ポカンと小宮の顔を見上げる。視界に飛び込んできた瞳は真剣そのもので。真っ直ぐあたしを見つめてる。
「君が好きなんだ! ずっと好きだったんだ! あんなの咄嗟に出た口実で、僕はただ、君の傍にいれたら……君の笑顔が近くで見れたらいいな、って――――本当に、それだけだったんだ!」
何を言ってるのかよく分からない。頭が真っ白になって言葉が出てこない。
「ごめん。まるで体目当てみたいなコト言っちゃって……ずっと後悔してた……。女の子に触ることもできないくせに、比奈さんを嘘で振り回して…………何度ももうやめようって思ったんだ。謝って、比奈さんの前から消えようって」
辛そうに目を伏せる小宮。
「だけどどうしても勇気が出せなくて――こんな繋がりでもなくしたくなかった。君の傍にいたかったんだ!」
また真摯な瞳を向けられ、あたしはびくっと肩を震わせた。
えっと。何を言ってるのかな、小宮は。
あたしの傍にいたかったって。あたしを好きって――
スキってつまりキライの反対で、小宮があたしをスキってことは――
スキってことは? 小宮が? あたしを?
スキって。え。え。え。
えええええええええええっ!?
「こ、小宮が、あたしをスキ? ドッキリじゃなくて? ホントに? あたしを、すき、すきって」
隙をつくとか鋤で突付くとか。そういうのじゃないよね?
あははは。スキってどう書くんだったっけ。てゆーかコンランしてる、あたし?
「ご、ごめんっ。突然変なこと言って! よ、要は謝りたかっただけで。告白とか、そんな場面じゃないよね!」
言い切った後に恥ずかしくなってきたのか、カーッと赤くなる小宮。
えっと。
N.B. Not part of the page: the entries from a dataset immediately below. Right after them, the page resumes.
-- ==== Sys2Proof/Laws/State.lean ====
section
/-! SUPPORT. Laws of the state's updates: what each leaves alone, reads after writes of register and table fields, and
what the end of a step does. -/

namespace Sys2Proof.Machine

variable (d : Dev)

/-! ## What each update leaves alone -/

@[simp] theorem Dev.wr_tbls (p : Page) (f : Fld) (v : Nat) : (d.wr p f v).tbls = d.tbls := rfl
@[simp] theorem Dev.wr_shads (p : Page) (f : Fld) (v : Nat) : (d.wr p f v).shads = d.shads := rfl
@[simp] theorem Dev.wr_fab (p : Page) (f : Fld) (v : Nat) : (d.wr p f v).fab = d.fab := rfl
@[simp] theorem Dev.wr_hif (p : Page) (f : Fld) (v : Nat) : (d.wr p f v).hif = d.hif := rfl
@[simp] theorem Dev.wr_freeCtr (p : Page) (f : Fld) (v : Nat) : (d.wr p f v).freeCtr = d.freeCtr := rfl
@[simp] theorem Dev.wr_now (p : Page) (f : Fld) (v : Nat) : (d.wr p f v).now = d.now := rfl
@[simp] theorem Dev.wr_out (p : Page) (f : Fld) (v : Nat) : (d.wr p f v).out = d.out := rfl
@[simp] theorem Dev.wr_ft (p : Page) (f : Fld) (v : Nat) : (d.wr p f v).ft = d.ft := rfl
@[simp] theorem Dev.wr_clk (p : Page) (f : Fld) (v : Nat) : (d.wr p f v).clk = d.clk := rfl
@[simp] theorem Dev.wr_pwr (p : Page) (f : Fld) (v : Nat) : (d.wr p f v).pwr = d.pwr := rfl
@[simp] theorem Dev.wr_sup (p : Page) (f : Fld) (v : Nat) : (d.wr p f v).sup = d.sup := rfl
@[simp] theorem Dev.wr_time (p : Page) (f : Fld) (v : Nat) : (d.wr p f v).time = d.time := rfl
@[simp] theorem Dev.wr_te (p : Page) (f : Fld) (v : Nat) : (d.wr p f v).te = d.te := rfl
@[simp] theorem Dev.wr_grp (p : Page) (f : Fld) (v : Nat) : (d.wr p f v).grp = d.grp := rfl
@[simp] theorem Dev.wr_eng (p : Page) (f : Fld) (v : Nat) : (d.wr p f v).eng = d.eng := rfl
@[simp] theorem Dev.wr_lanes (p : Page) (f : Fld) (v : Nat) : (d.wr p f v).lanes = d.lanes := rfl
@[simp] theorem Dev.wr_path (p : Page) (f : Fld) (v : Nat) : (d.wr p f v).path = d.path := rfl
@[simp] theorem Dev.wr_tm (p : Page) (f : Fld) (v : Nat) : (d.wr p f v).tm = d.tm := rfl

@[simp] theorem Dev.wrT_regs (t : Tbl) (i : Nat) (f : Fld) (v : Nat) : (d.wrT t i f v).regs = d.regs := rfl
@[simp] theorem Dev.wrT_shads (t : Tbl) (i : Nat) (f : Fld) (v : Nat) : (d.wrT t i f v).shads = d.shads := rfl
@[simp] theorem Dev.wrT_fab (t : Tbl) (i : Nat) (f : Fld) (v : Nat) : (d.wrT t i f v).fab = d.fab := rfl
@[simp] theorem Dev.wrT_hif (t : Tbl) (i : Nat) (f : Fld) (v : Nat) : (d.wrT t i f v).hif = d.hif := rfl
@[simp] theorem Dev.wrT_freeCtr (t : Tbl) (i : Nat) (f : Fld) (v : Nat) : (d.wrT t i f v).freeCtr = d.freeCtr := rfl
@[simp] theorem Dev.wrT_now (t : Tbl) (i : Nat) (f : Fld) (v : Nat) : (d.wrT t i f v).now = d.now := rfl
@[simp] theorem Dev.wrT_out (t : Tbl) (i : Nat) (f : Fld) (v : Nat) : (d.wrT t i f v).out = d.out := rfl
@[simp] theorem Dev.wrT_ft (t : Tbl) (i : Nat) (f : Fld) (v : Nat) : (d.wrT t i f v).ft = d.ft := rfl
@[simp] theorem Dev.wrT_clk (t : Tbl) (i : Nat) (f : Fld) (v : Nat) : (d.wrT t i f v).clk = d.clk := rfl
@[simp] theorem Dev.wrT_pwr (t : Tbl) (i : Nat) (f : Fld) (v : Nat) : (d.wrT t i f v).pwr = d.pwr := rfl
@[simp] theorem Dev.wrT_sup (t : Tbl) (i : Nat) (f : Fld) (v : Nat) : (d.wrT t i f v).sup = d.sup := rfl
@[simp] theorem Dev.wrT_time (t : Tbl) (i : Nat) (f : Fld) (v : Nat) : (d.wrT t i f v).time = d.time := rfl
@[simp] theorem Dev.wrT_te (t : Tbl) (i : Nat) (f : Fld) (v : Nat) : (d.wrT t i f v).te = d.te := rfl
@[simp] theorem Dev.wrT_grp (t : Tbl) (i : Nat) (f : Fld) (v : Nat) : (d.wrT t i f v).grp = d.grp := rfl
@[simp] theorem Dev.wrT_eng (t : Tbl) (i : Nat) (f : Fld) (v : Nat) : (d.wrT t i f v).eng = d.eng := rfl
@[simp] theorem Dev.wrT_lanes (t : Tbl) (i : Nat) (f : Fld) (v : Nat) : (d.wrT t i f v).lanes = d.lanes := rfl
@[simp] theorem Dev.wrT_path (t : Tbl) (i : Nat) (f : Fld) (v : Nat) : (d.wrT t i f v).path = d.path := rfl
@[simp] theorem Dev.wrT_tm (t : Tbl) (i : Nat) (f : Fld) (v : Nat) : (d.wrT t i f v).tm = d.tm := rfl
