/-- Settles O48: each clause names what decides its command's way, and the lemma of that way is the rest. -/
theorem receiverComplete : Obligations.ReceiverComplete := by
  rintro s _ n rfl hn
  have place {k : Nat} (hk : k < 2048) : (decide (n < 48) && decide (k < 2048)) = true := by simp [hn, hk]
  refine ⟨fun b v hw ha => ?disable,
    fun k x hk hx hl => ⟨fun hs => ?lock, fun hs locked => ?opens, fun hs locked => ?closes,
      fun hs hi bits err w hb hd hwin he => ⟨fun ho => ?grantee, fun id gasp hid => ?unreadable,
        fun id gasp hid hne ha hf => ?foreign⟩, fun hs hi ffe dfe dc freq gain thresh phase hw => ?accepted⟩,
    fun k x hk hx hon => ⟨fun h => ?whole, fun room h hm => ?fits, fun room h hm => ?omitted⟩,
    fun k corr bip items x hw hx hl hi hs =>
      ⟨fun hf => ⟨?clean, fun hc => ?corrected, ?uncorrectable⟩, fun hf bad => ?uncoded⟩,
    fun k sp amp dur found hw hk hon hwin hhunt hlisten => ⟨fun h => ?quiet, fun h ht => ?energy⟩⟩
  case disable => rw [exec_next_after_hostF (.rxDisable b n v) s rfl hw ha, Dev.wRxCtrl_of_off]
  case lock => exact exec_next_of_slot s (.burstLockStart n k) _ rfl (place hk) hx hs hl
  case opens => exact exec_next_of_slot s (.searchWindowOpen n k locked) _ rfl (place hk) hx hs hl
  case closes => exact exec_next_of_slot s (.searchWindowClose n k locked) _ rfl (place hk) hx hs hl
  case grantee =>
    exact exec_next_of_eq (.delimiterMatch n k bits 1 x.onu err false) _ s rfl
      (delimiterMatch_wellFormed err false hn hk hb (by decide) ho) (Dev.delimMatch_of_grantee hx hs hl hi hd hwin he)
  case unreadable =>
    exact exec_next_of_eq (.delimiterMatch n k bits 0 id err gasp) _ s rfl
      (delimiterMatch_wellFormed err gasp hn hk hb (by decide) hid)
      (Dev.delimMatch_of_uncorrectable hx hs hl hi hd hwin he id gasp)
  case foreign =>
    exact exec_next_of_eq (.delimiterMatch n k bits 1 id err gasp) _ s rfl
      (delimiterMatch_wellFormed err gasp hn hk hb (by decide) hid)
      (Dev.delimMatch_of_foreign hx hs hl hi hd hwin he gasp hne ha hf)
  case accepted =>
    rw [exec_next_of_slot s (.burstPayloadEnd n k ffe dfe dc freq gain thresh phase) _ rfl hw hx hs hl,
      if_neg (by simp [hi])]
  case whole => exact exec_next_of_eq (.brstPulse n k) _ s rfl (place hk) (Dev.brstPulse_of_last hx hon h)
  case fits => exact exec_next_of_eq (.brstPulse n k) _ s rfl (place hk) (Dev.brstPulse_of_fits hx hon h hm)
  case omitted => exact exec_next_of_eq (.brstPulse n k) _ s rfl (place hk) (Dev.brstPulse_of_noRoom hx hon h hm)
  case clean =>
    exact exec_next_of_eq (.fecCodewordDecode n k 0 false bip items) _ s rfl (fecCodewordDecode_wellFormed_clean hw)
      (Dev.fecDecode_of_fec 0 bip false items hx hl hi hs hf)
  case corrected =>
    rw [exec_next_of_eq (.fecCodewordDecode n k corr false bip items) _ s rfl hw
      (Dev.fecDecode_of_fec corr bip false items hx hl hi hs hf), Dev.countCodeword_of_corrected _ _ hc]
    rfl
  case uncorrectable =>
    exact exec_next_of_eq (.fecCodewordDecode n k corr true bip items) _ s rfl hw
      (Dev.fecDecode_of_fec corr bip true items hx hl hi hs hf)
  case uncoded =>
    exact exec_next_of_eq (.fecCodewordDecode n k corr bad bip items) _ s rfl hw
      (Dev.fecDecode_of_noFec corr bip bad items hx hl hi hs hf)
  case quiet =>
    exact exec_next_of_eq (.idleSpanListen n k amp dur found) _ s rfl hw
      (Dev.listen_of_quiet found hk hon hwin hhunt hlisten h)
  case energy =>
    exact exec_next_of_eq (.idleSpanListen n k amp dur found) _ s rfl hw
      (Dev.listen_of_energy found hk hon hwin hhunt hlisten h ht)

end Sys2Proof.Machine
end

section
/-! The range configuration of a tree (R106). -/

namespace Sys2Proof.Machine

section RangeConfig
variable (d : Dev) (n v : Nat)

/-- A write of TE_RANGE_CFG changes one of its fields. -/
def Dev.rangeChanges : Prop :=
  TE_RANGE_CFG.TEQD_NS.get v ≠ d.rd (.te n 2) TE_RANGE_CFG.TEQD_NS ∨
    TE_RANGE_CFG.MAX_KM.get v ≠ d.rd (.te n 2) TE_RANGE_CFG.MAX_KM ∨
    TE_RANGE_CFG.DIFF_KM.get v ≠ d.rd (.te n 2) TE_RANGE_CFG.DIFF_KM

/-- A word of TE_RANGE_CFG keeps TEQD_NS within the bounds for its MAX_KM. -/
def teqdInBounds : Prop :=
  37000 + 9800 * TE_RANGE_CFG.MAX_KM.get v ≤ TE_RANGE_CFG.TEQD_NS.get v ∧ TE_RANGE_CFG.TEQD_NS.get v ≤ 1000000

/-- What R106 refuses with 0x140. -/
def Dev.rangeBarred : Prop :=
  ¬ teqdInBounds v ∨ (d.rangeChanges n v ∧ d.rd (.te n 0) TE_TX_CTRL.FRAMER_EN ≠ 0)

/-- The guard of the write is the condition of R106. -/
theorem Dev.rangeBarred_iff : d.rangeBarred n v ↔
    (((TE_RANGE_CFG.MAX_KM.get v != d.rd (.te n 2) TE_RANGE_CFG.MAX_KM ||
        TE_RANGE_CFG.DIFF_KM.get v != d.rd (.te n 2) TE_RANGE_CFG.DIFF_KM ||
        TE_RANGE_CFG.TEQD_NS.get v != d.rd (.te n 2) TE_RANGE_CFG.TEQD_NS) && d.on (.te n 0) TE_TX_CTRL.FRAMER_EN) ||
      decide (TE_RANGE_CFG.TEQD_NS.get v < 37000 + 9800 * TE_RANGE_CFG.MAX_KM.get v ∨
        1000000 < TE_RANGE_CFG.TEQD_NS.get v)) = true := by
  simp only [Dev.rangeBarred, Dev.rangeChanges, teqdInBounds, Dev.on, Bool.or_eq_true, Bool.and_eq_true, bne_iff_ne,
    decide_eq_true_eq]
  omega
今どんな場面なんだっけ? さっきまでナニ話してたんだっけ?
あたし、泣いてたんじゃなかったっけ?
「こ、こんなこと、いきなり言われても迷惑だよねっ。だからどうしたって感じだよねっ! ごめん、比奈さん。告白は忘れていいから! 比奈さんが特定の人と付き合う気はないって知ってるから僕っ!」
勢いよく立ち上がってあたしから離れていく体。
あは。あははは。どっかで聞いたようなセリフじゃない、それ?
またおんなじテンパり方してるよ小宮。あはは。
「ホントにごめんね!」
バタバタと服を掴んで走り去ってく音がする。背後でドアが閉まる。
追いかけたいけど、体が動かなかった。
完全に力が抜けちゃって、ぺたんと座り込んだままボーッと宙を見つめてた。
小宮があたしを……。信じらんない。だって、抱けないって……。
夢かな? 夢なのかなこれ?
胸の痛みとか、苦しかったこととか、全部どっかに吹っ飛んじゃって。
頬が熱くてたまらない。
頭にはピンクの靄がかかってる。
体はふわふわ。雲の上を漂ってるみたいな浮遊感。
ふわふわ。ふわふわ。ふわふわ。
なんだろこれ。
どうしたのあたし。どうしちゃったのあたし。なんだかおかしい。
まったく力が入らない。
サクランボの山でも食べたみたいな。
痺れるような甘酸っぱさがあとからあとから湧いてくる。
『好きなんだ!』
頭にこびりつく小宮の顔。リフレインする声。
またカーッと胸が熱くなる。
なにこれ。世界中がピンク色だ。
どこもかしこもピンク色だ。
漂うピンクのふわふわの中、サクランボが辺り一面、揺れていた。
とうとう、告白しましたね。(笑)
小宮、頑張りました。
言い逃げしたはいいものの、玄関先でせっせと服に着替えたのかと思うとちょっと笑えます。(笑)
そして慌ててドアを開けようとしたら、ガチャン!
「ええっ!? チェーンロック!?」
監禁までされなくて良かったね、小宮・・・。(笑)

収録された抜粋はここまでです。